I’d seen her many times traveling down the road in her electric wheelchair. Wisps of gray hair poking out from beneath her bright orange beanie along with her Levi jacket and wooden staff across her lap combined to make her a curious site to the passerby. I always wondered who she was and about her story. As I was leaving the grocery store the other day, I saw her. Part of me wanted to introduce myself; the other part told me that I was too busy to stop. I almost passed her. Almost. I stopped and introduced myself.
For the next 20 minutes, I listened intently as her story unfolded. At 80 years old, she made the nearly 4-mile trek to the grocery store and other places because she was fiercely independent. She did have a son and some grandchildren, but they were an hour’s drive away from where she lived. (Their pictures were taped to her staff.) Lynn, originally from Tennessee, was a former teacher. She first taught fourth grade and then moved to the high school. Afterward, she spent most of her career teaching at a boys’ correctional facility in California. She was an obvious tough cookie packaged in a small frame.

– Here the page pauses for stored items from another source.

/-- `PIPE.RST` makes PIPE active with all units, and leaves its configuration (rule R386). -/
theorem State.pipeRst_transits (s : State) (os : Bool) (fs : F32) : Leads State.Transits id s (s.pipeRst os fs) := by
  intro t ht
  obtain ⟨hunits, hactive, hpipe⟩ := s.pipeRst_gives os fs t ht
  refine ⟨hunits.copiesOk, fun hs => hunits.configuredWithin hs ?_, fun _ _ => hactive, fun hs => ?_⟩
  · rw [hpipe]
    exact id
  · rw [State.pipeLegal, id, hunits.params, hpipe]
    exact hs

/-- `PIPE.DEINIT` clears `ACTIVE` of every unit and nothing else (rule R396). -/
theorem State.deinit_transits (s : State) : s.Transits s.deinit where
  copies hs := by
    obtain ⟨henv, ⟨hbq, hbqs⟩, ⟨hsvf, hsvfs⟩, hrest⟩ := State.copiesOk_iff.1 hs
    exact State.copiesOk_iff.2 ⟨henv, ⟨(List.length_map ..).trans hbq, List.forall_mem_map.2 hbqs⟩,
      ⟨(List.length_map ..).trans hsvf, List.forall_mem_map.2 hsvfs⟩, hrest⟩
  configured _ := by
    refine ⟨id, fun i h => ?_, fun i h => ?_, id, id, id, id, id, id, id, id, id, id, id, id, id, id, id⟩
    · rwa [State.deinit, List.map_map]
    · rwa [State.deinit, List.map_map]
  activity _ := nofun
  legal := id

/-! ### Every command -/

/-- The outcome `o` of a command at `s` is the end of a computation whose states `R` reaches from `s`. -/
def Reaches (R : State → State → Prop) (s : State) (o : Host.Outcome State Fault Refusal) : Prop :=
  ∃ x : Except Raised (State × List Word), o = conclude s x ∧ Leads R Prod.fst s x

/-- A command that checks nothing: it completes at a state that `R` reaches. -/
theorem Reaches.next {R : State → State → Prop} {s t : State} {results : List Word} (h : R s t) :
    Reaches R s (.next (t.complete results)) := ⟨.ok (t, results), rfl, .ok h⟩

/-- What `R` reaches from `s` before the command ends, `S` reaches after it, if completing and raising do not matter. -/
theorem Reaches.ends {R S : State → State → Prop} {s t : State} {o : Host.Outcome State Fault Refusal}
    (h : Reaches R s o) (ho : o = .next t) (hc : ∀ u results, R s u → S s (u.complete results))
    (hr : ∀ r, S s (s.raise r)) : S s t := by
  obtain ⟨x, hx, hR⟩ := h
  rcases conclude_eq_next (hx.symm.trans ho) with ⟨u, results, hu, rfl⟩ | ⟨r, -, rfl⟩
  · exact hc u results (hR _ hu)
  · exact hr r

/-- Every command but RST of PIPE and DEINIT, by the shape of its meaning: a new value of one unit, with or without a
check before it, or an operation of PIPE on the units. -/
theorem exec_advances (i : Instr) (s : State) (hrst : ∀ os fs, i ≠ .pipeRst os fs) (hdeinit : i ≠ .pipeDeinit) :
    Reaches State.Advances s (exec i s) := by
  have ops := State.Advances.respected
  cases i with
  | pipeRst os fs => exact absurd rfl (hrst os fs)
  | pipeDeinit => exact absurd rfl hdeinit
  | envRst fs => exact ⟨_, rfl, (s.env.rst_advances s.ctx fs).bind fun _ h => .ok (s.advances_env h.1)⟩
  | gateRst fs => exact ⟨_, rfl, (s.gate.rst_advances s.ctx fs).bind fun _ h => .ok (s.advances_gate h.1)⟩
  | agcRst fs => exact ⟨_, rfl, (s.agc.rst_advances s.ctx fs).bind fun _ h => .ok (s.advances_agc h.1)⟩
  | deessRst fs => exact ⟨_, rfl, (s.deess.rst_advances s.ctx fs).bind fun _ h => .ok (s.advances_deess h.1)⟩
  | compRst fs => exact ⟨_, rfl, (s.comp.rst_advances s.ctx fs).bind fun _ h => .ok (s.advances_comp h.1)⟩
  | fetRst fs => exact ⟨_, rfl, (s.fet.rst_advances s.ctx fs).bind fun _ h => .ok (s.advances_fet h.1)⟩
  | satRst fs => exact ⟨_, rfl, (s.sat.rst_advances s.ctx fs).bind fun _ h => .ok (s.advances_sat h.1)⟩
  | pitchRst fs => exact ⟨_, rfl, (s.pitch.rst_advances s.ctx fs).bind fun _ h => .ok (s.advances_pitch h.1)⟩
  | dlyRst fs => exact ⟨_, rfl, (s.dly.rst_advances s.ctx fs).bind fun _ h => .ok (s.advances_dly h.1)⟩
  | rvsRst fs => exact ⟨_, rfl, (s.rvs.rst_advances s.ctx fs).bind fun _ h => .ok (s.advances_rvs h.1)⟩
  | fdnRst fs => exact ⟨_, rfl, (s.fdn.rst_advances s.ctx fs).bind fun _ h => .ok (s.advances_fdn h.1)⟩
  | widRst fs => exact ⟨_, rfl, (s.wid.rst_advances s.ctx fs).bind fun _ h => .ok (s.advances_wid h.1)⟩
  | limRst fs => exact ⟨_, rfl, (s.lim.rst_advances s.ctx fs).bind fun _ h => .ok (s.advances_lim h.1)⟩
  | xnRst fs => exact ⟨_, rfl, (s.xn.rst_advances s.ctx fs).bind fun _ h => .ok (s.advances_xn h.1)⟩
  | osRst => exact .next (s.advances_os (s.os.rst_advances s.ctx).1)
  | bqRst fs => exact ⟨_, rfl, (s.bqRst_advances fs).bind fun _ h => .ok h⟩
  | svfRst fs => exact ⟨_, rfl, (s.svfRst_advances fs).bind fun _ h => .ok h⟩
  | envCfg => exact .next (s.advances_env (s.env.cfg_advances s.ctx _))
  | gateCfg => exact .next (s.advances_gate (s.gate.cfg_advances s.ctx _))
  | agcCfg => exact .next (s.advances_agc (s.agc.cfg_advances s.ctx _))
  | deessCfg => exact .next (s.advances_deess (s.deess.cfg_advances s.ctx _))
  | compCfg => exact .next (s.advances_comp (s.comp.cfg_advances s.ctx _))
  | fetCfg => exact .next (s.advances_fet (s.fet.cfg_advances s.ctx _))
  | satCfg => exact .next (s.advances_sat (s.sat.cfg_advances s.params _))
  | pitchCfg => exact .next (s.advances_pitch (s.pitch.cfg_advances s.ctx _))
  | dlyCfg => exact .next (s.advances_dly (s.dly.cfg_advances s.ctx _))
  | rvsCfg => exact .next (s.advances_rvs (s.rvs.cfg_advances s.params _))
  | fdnCfg => exact .next (s.advances_fdn (s.fdn.cfg_advances s.ctx _))
  | widCfg => exact .next (s.advances_wid (s.wid.cfg_advances s.ctx _))
  | limCfg => exact .next (s.advances_lim (s.lim.cfg_advances s.ctx _))
  | xnCfg => exact .next (s.advances_xn (s.xn.cfg_advances s.ctx _))
  | bqCfg b => exact ⟨_, rfl, .after fun _ => .ok (s.advances_setBq ((s.bqAt b.toNat).cfg_advances s.ctx _))⟩
  | svfCfg b => exact ⟨_, rfl, .after fun _ => .ok (s.advances_setSvf ((s.svfAt b.toNat).cfg_advances s.ctx _))⟩
  | envProc ch x =>
    exact ⟨_, rfl, .after fun _ => (s.env.proc_advances s.ctx _ x).bind fun _ h => .ok (s.advances_env h)⟩
  | gateProc ch x => exact ⟨_, rfl, .after fun _ => (ops.gateProc s _ x).bind fun _ h => .ok h⟩
  | agcProc ch x => exact ⟨_, rfl, .after fun _ => (ops.agcProc s _ x).bind fun _ h => .ok h⟩
  | deessProc ch x => exact ⟨_, rfl, .after fun _ => (ops.deessProc s _ x).bind fun _ h => .ok h⟩
  | compProc ch x => exact ⟨_, rfl, .after fun _ => (ops.compProc s _ x).bind fun _ h => .ok h⟩
  | fetProc ch x => exact ⟨_, rfl, .after fun _ => (ops.fetProc s _ x).bind fun _ h => .ok h⟩
  | satProc ch x => exact ⟨_, rfl, .after fun _ => (ops.satProc s _ x).bind fun _ h => .ok h⟩
  | pitchProc ch x => exact ⟨_, rfl, .after fun _ => (ops.pitchProc s _ x).bind fun _ h => .ok h⟩
  | dlyProc ch x => exact ⟨_, rfl, .after fun _ => (ops.dlyProc s _ x).bind fun _ h => .ok h⟩
  | rvsProc ch x => exact ⟨_, rfl, .after fun _ => (ops.rvsProc s _ x).bind fun _ h => .ok h⟩
  | fdnProc ch x => exact ⟨_, rfl, .after fun _ => (ops.fdnProc s _ x).bind fun _ h => .ok h⟩
  | limProc ch x => exact ⟨_, rfl, .after fun _ => (ops.limProc s _ x).bind fun _ h => .ok h⟩
  | bqProc ch b x => exact ⟨_, rfl, .after fun _ => (ops.bqProc s _ _ x).bind fun _ h => .ok h⟩
  | svfProc ch b x => exact ⟨_, rfl, .after fun _ => (ops.svfProc s _ _ x).bind fun _ h => .ok h⟩
  | widProc ch l r => exact ⟨_, rfl, .after fun _ => (ops.widProc s _ l r).bind fun _ h => .ok h⟩
  | osUp ch x => exact ⟨_, rfl, .after fun _ => (ops.osUp s _ x).bind fun _ h => .ok h⟩
  | osDown ch u0 u1 u2 u3 => exact ⟨_, rfl, .after fun _ => (ops.osDown s _ u0 u1 u2 u3).bind fun _ h => .ok h⟩
  | xnAcc ch x => exact ⟨_, rfl, .after fun _ => (ops.xnAcc s _ x).bind fun _ h => .ok h⟩
  | xnAnalyze => exact ⟨_, rfl, (ops.xnAnalyze s).bind fun _ h => .ok h⟩
  | agcExt m v => exact ⟨_, rfl, (ops.agcExt s m v).bind fun _ h => .ok h⟩
  | fetThoff v => exact ⟨_, rfl, (ops.fetThoff s v).bind fun _ h => .ok h⟩
  | satDscale v => exact ⟨_, rfl, (ops.satDscale s v).bind fun _ h => .ok h⟩
  | bqGoff b v => exact ⟨_, rfl, (ops.bqGoff s _ v).bind fun _ h => .ok h⟩
  | svfGoff b v => exact ⟨_, rfl, (ops.svfGoff s _ v).bind fun _ h => .ok h⟩
  | pipeCfg en sel k e m => exact ⟨_, rfl, (s.pipeCfg_advances ⟨en, sel, k, e, m⟩).bind fun _ h => .ok h⟩
  | pipeFrame xs => exact ⟨_, rfl, .after fun _ => ops.pipeFrame s xs⟩
  | pipeBegin => exact ⟨_, rfl, (ops.pipeBegin s).bind fun _ h => .ok h⟩
  | pipeEnd => exact ⟨_, rfl, (ops.pipeEnd s).bind fun _ h => .ok h⟩
  | pipeSave => exact ⟨_, rfl, .after fun _ => .after fun _ => .ok (.refl s)⟩
  | pipeRestore n ws =>
    exact ⟨_, rfl, .after fun _ => (streamOf_gives s.params n ws).bind fun _ h => .ok (s.restored_advances h)⟩
  | rd => exact ⟨_, rfl, .after fun _ => .ok (.refl s)⟩
  | wr u ch idx reg v => exact ⟨_, rfl, (s.writeReg_advances u _ _ _ v).bind fun _ h => .ok h⟩

/-- Raising moves no unit: of PIPE it touches `STATUS` alone (rules R69, R425). -/
theorem State.raise_advances (s : State) (r : Raised) : s.Advances (s.raise r) :=
  { State.Advances.refl s with pipe := .of_life rfl id }

/-- Every command keeps the invariants. -/
theorem exec_transits {i : Instr} {s t : State} (h : exec i s = .next t) : s.Transits t := by
  have hcommand : Reaches State.Transits s (exec i s) := by
    by_cases hrst : ∃ os fs, i = .pipeRst os fs
    · obtain ⟨os, fs, rfl⟩ := hrst
      exact ⟨_, rfl, (s.pipeRst_transits os fs).bind fun _ h => .ok h⟩
    · by_cases hdeinit : i = .pipeDeinit
      · subst hdeinit
        exact ⟨_, rfl, .after fun _ => .ok s.deinit_transits⟩
      · obtain ⟨x, hx, hadv⟩ := exec_advances i s (fun os fs hi => hrst ⟨os, fs, hi⟩) hdeinit
        exact ⟨x, hx, fun a ha => (hadv a ha).transits⟩
  exact hcommand.ends h (fun u _ hu => ⟨hu.copies, hu.configured, hu.activity, hu.legal⟩)
    fun r => (s.raise_advances r).transits

/-- Every step keeps the invariants: it waits, drops an illegal command word, or runs a command. -/
theorem step_transits {s t : State} (h : step s = .next t) : s.Transits t := by
  rcases step_eq_next h with rfl | ⟨_, n, -, rfl⟩ | ⟨i, rest, -, hi⟩
  · exact (State.Advances.refl t).transits
  · exact { (s.raise_advances .illegal).transits with }
  · exact { exec_transits hi with }

/-- Settles O11, from what every step keeps. -/
theorem stepKeepsThePipelineInvariants : Obligations.StepKeepsThePipelineInvariants := fun _ _ h =>
  ⟨(step_transits h).activity, (step_transits h).legal⟩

As we continued to talk, we found that we had a lot in common like our birthdays being only a day a part. We talked about our love of kids and education. We talked about our passion for science, history and trying to make a difference in the world. It’s funny how I thought that by stopping and introducing myself that I could offer to help her in some way. Instead, she helped me. Her wisdom, experiences, and insight uplifted my soul and gave me strength. I will be forever grateful that I stopped and took the time to hear her story.

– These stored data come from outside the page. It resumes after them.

-- ==== Sys2Proof/Machine/Cipher.lean ====
section
/-! DEFINITION. The cipher core (41_cipher_core.md R120 to R134): the quarter-round, the rounds, the keystream block and
the encryption of one block. Pure functions of their operands and of the four constants `SIGMA`. -/

namespace Sys2Proof.Machine

/-- `ROTL(a, n)`, left rotation by `n mod 32` places (41_cipher_core.md R120). -/
def rotl (a : Word) (n : Nat) : Word :=
  let m := n % 32
  if m = 0 then a else (a <<< m) ||| (a >>> (32 - m))

/-- `QR(a, b, c, d)`, the quarter-round (41_cipher_core.md R121): `b`, `c`, `d`, `a` in this order, each from the values
already updated. -/
def qr (a b c d : Word) : Word × Word × Word × Word :=
  let b' := b ^^^ rotl (a + d) 7
  let c' := c ^^^ rotl (b' + a) 9
  let d' := d ^^^ rotl (c' + b') 13
  let a' := a ^^^ rotl (d' + c') 18
  (a', b', c', d')

/-- `QR` backwards (41_cipher_core.md R122): the last update is undone first. -/
def qrInverse (a' b' c' d' : Word) : Word × Word × Word × Word :=
  let a := a' ^^^ rotl (d' + c') 18
  let d := d' ^^^ rotl (c' + b') 13
  let c := c' ^^^ rotl (b' + a) 9
  let b := b' ^^^ rotl (a + d) 7
  (a, b, c, d)

/-- `QR_AT(X, (i, j, k, l))`: a quarter-round on four words of a block, the other twelve unchanged
(41_cipher_core.md R121). -/
def qrAt (X : Block) (t : Fin 16 × Fin 16 × Fin 16 × Fin 16) : Block :=
  let r := qr X[t.1] X[t.2.1] X[t.2.2.1] X[t.2.2.2]
  (((X.set t.1 r.1).set t.2.1 r.2.1).set t.2.2.1 r.2.2.1).set t.2.2.2 r.2.2.2

/-- `COLUMNROUND` (41_cipher_core.md R126). -/
def columnRound (X : Block) : Block := Config.cols.foldl qrAt X

/-- `ROWROUND` (41_cipher_core.md R127). -/
def rowRound (X : Block) : Block := Config.rows.foldl qrAt X

/-- `DOUBLEROUND(X) = ROWROUND(COLUMNROUND(X))` (41_cipher_core.md R129). -/
def doubleRound (X : Block) : Block := rowRound (columnRound X)

/-- `k` double-rounds, one after the other (41_cipher_core.md R130). -/
def doubleRounds : Nat → Block → Block
  | 0, X => X
  | k + 1, X => doubleRounds k (doubleRound X)

/-- Word-by-word addition modulo 2^32: the feed-forward (41_cipher_core.md R130). -/
def addBlocks (X B : Block) : Block := X.zipWith (fun x b => x + b) B

/-- Word-by-word exclusive-or: step 5 of `ENCRYPT_BLOCK` (41_cipher_core.md R131). -/
def xorBlocks (Z P : Block) : Block := Z.zipWith (fun z p => z ^^^ p) P

/-- `CORE(B)`, the keystream block of a pre-round block: ten double-rounds, then the feed-forward of `B`
(41_cipher_core.md R130). -/
def keystream (B : Block) : Block := addBlocks (doubleRounds Config.doubleRounds B) B

/-- `BUILD(K, N, ctr)` (41_cipher_core.md R125), `ctr` as its two halves, low first. -/
def build (sigma : Vector Word 4) (K : Key) (N ctr : Halves) : Block :=
  #v[sigma[0], K[0],     K[1],     K[2],
     K[3],     sigma[1], N[0],     N[1],
     ctr[0],   ctr[1],   sigma[2], K[4],
     K[5],     K[6],     K[7],     sigma[3]]

/-- `INC64` in register terms (41_cipher_core.md R132): the carry out of the low half goes into the high half, and
2^64 - 1 wraps to 0. -/
def incCounter (C : Halves) : Halves :=
  #v[C[0] + 1, if C[0] = 0xFFFFFFFF then C[1] + 1 else C[1]]

/-- `ENCRYPT_BLOCK(K, N, ctr, P)` (41_cipher_core.md R131): the ciphertext under the counter BEFORE the increment, and
the next counter. Total; reads nothing but its operands and `SIGMA` (R133). -/
def encryptBlock (sigma : Vector Word 4) (K : Key) (N ctr : Halves) (P : Block) : Block × Halves :=
  (xorBlocks (keystream (build sigma K N ctr)) P, incCounter ctr)

/-- `DECRYPT_BLOCK = ENCRYPT_BLOCK` (41_cipher_core.md R134): there is no decrypt transaction; a host decrypts by
encrypting again under the same counter. -/
def decryptBlock (sigma : Vector Word 4) (K : Key) (N ctr : Halves) (Q : Block) : Block × Halves :=
  encryptBlock sigma K N ctr Q

end Sys2Proof.Machine
end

Meeting Lynn makes me think about how many times we don’t take enough time to get to know the people we work with on a daily basis and how much our lives would be enriched if we took more time to have face to face conversations. Everyone has a story. How many stories are going untold because we’re too busy to listen to each other? How many lessons are going unlearned? How many people, like Lynn, have so much to offer but no way of giving back and feel of little worth and value?Now, more than ever, our country needs to show kindness to others. Taking the time to listen is the first step.